1.《ネタバレ》 子ども向けの映画と承知しつつ、内容について思いっきり突っ込んでみたい。
まず、目新しいストーリーであるはずのタイトルが示す「不幸せな物語」があまり不幸せな物語になっていない。子ども達に演技を高度な演技を要求しているわけではないが、不幸せ感が全く感じられない。長男は両親を多少恨んだり、長女は届かない手紙の話をしたり、演出家はラストの手紙のオチへとストーリーを振っているつもりになっているが、演出が悪すぎて全く振りになっていない。もっと感情を出して両親を恨んだり、自分たちの境遇を呪ったりしないとラストの手紙の効力が半減すると思う。
「家族とは何か」「本当の幸せ、不幸せとは何か」といったことを映画の冒頭からラストに至るまでの間に描かなければいけないところをラストの数分でストーリーとはほとんど無関係なところで描くから無理がある。
そして演出に全くキレがないため、どこにでも有りがちな映画でしかなくなっている。
子ども達に様々な不幸が身に降りかかるが、その克服方法の描き方があまりにもお粗末すぎる。
クイズで「「オ〇フ」の〇に字を入れてください。」といったようなものがあるがこの映画における危機からの脱出方法がまさにこの程度と言って良い。

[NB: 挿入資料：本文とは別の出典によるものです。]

-- ==== Sys2Proof/Machine/Operands.lean ====
section
/-! DEFINITION. The operand forms: the effective address of a load or a store, the jump targets, and
the shift amount. Registers and immediates are operands as they stand (spec/30_encoding.md R53). -/

namespace Sys2Proof.Machine

/-- The one addressing mode: base register plus sign-extended offset, a 32-bit wrapping sum, read as
a SIGNED slot index (spec/20_memory.md R37, spec/44_loads.md R110, spec/45_stores.md R120). -/
def effectiveAddress (s : State) (base : RegIdx) (offset : Word) : Int := (s.x base + scaleImm offset).toInt

/-- JAL's target: pc + immJ, unscaled, with nothing added after it (spec/42_jumps.md R95;
TRANSFER_POST_INCREMENT = 0, D2: notes/assumptions/2.md). -/
def jalTarget (s : State) (immJ : Word) : Word := relativeTarget s.pc immJ + Config.transferPostIncrement

/-- JALR's target: (x[rs1] + immI) with bit 0 cleared (spec/42_jumps.md R96). -/
def jalrTarget (s : State) (rs1 : RegIdx) (immI : Word) : Word := (s.x rs1 + scaleImm immI) &&& 0xFFFFFFFE

/-- The shift amount: the low 5 bits of the register, 0..31 (spec/40_execution_step.md R88). -/
def shiftAmount (b : Word) : Nat := (b &&& Config.shamtMask).toNat

end Sys2Proof.Machine
end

ヒントを散りばめすぎていて、かつあっさりすぎているため、観客は全くドキドキ感を感じないのではないだろうか。もう少しギリギリ感を出してタメを作らないと、この手の映画としては失格だろう。一応結婚証書ではタメているつもりになっているところもあるが、タメという効力よりも、観客にイライラ感を与えているだけになっているところもある。
せっかく子ども達には、発明力と暗記力と噛むチカラという特性を備えているのに、これらのチカラをあっさりと描きすぎているのも問題だ。この最悪な状況からどうやって抜け出すかを少ないヒントを与えて観客にも考えさせる位の演出と余裕も必要だと思う。
しかし相変わらずジムキャリーの演技だけは冴えていた。彼がいなかったらどうなっていたことか。相変わらずの上手さとオーバーアクションにならないギリギリのところで演技している。
ジュードロウに関してはもう少しクセを出さないとレモニースニケットという謎の人物のミステリアス感が感じられない。むしろダスティンホフマンにでもやらせた方がよっぽど良かった気がする。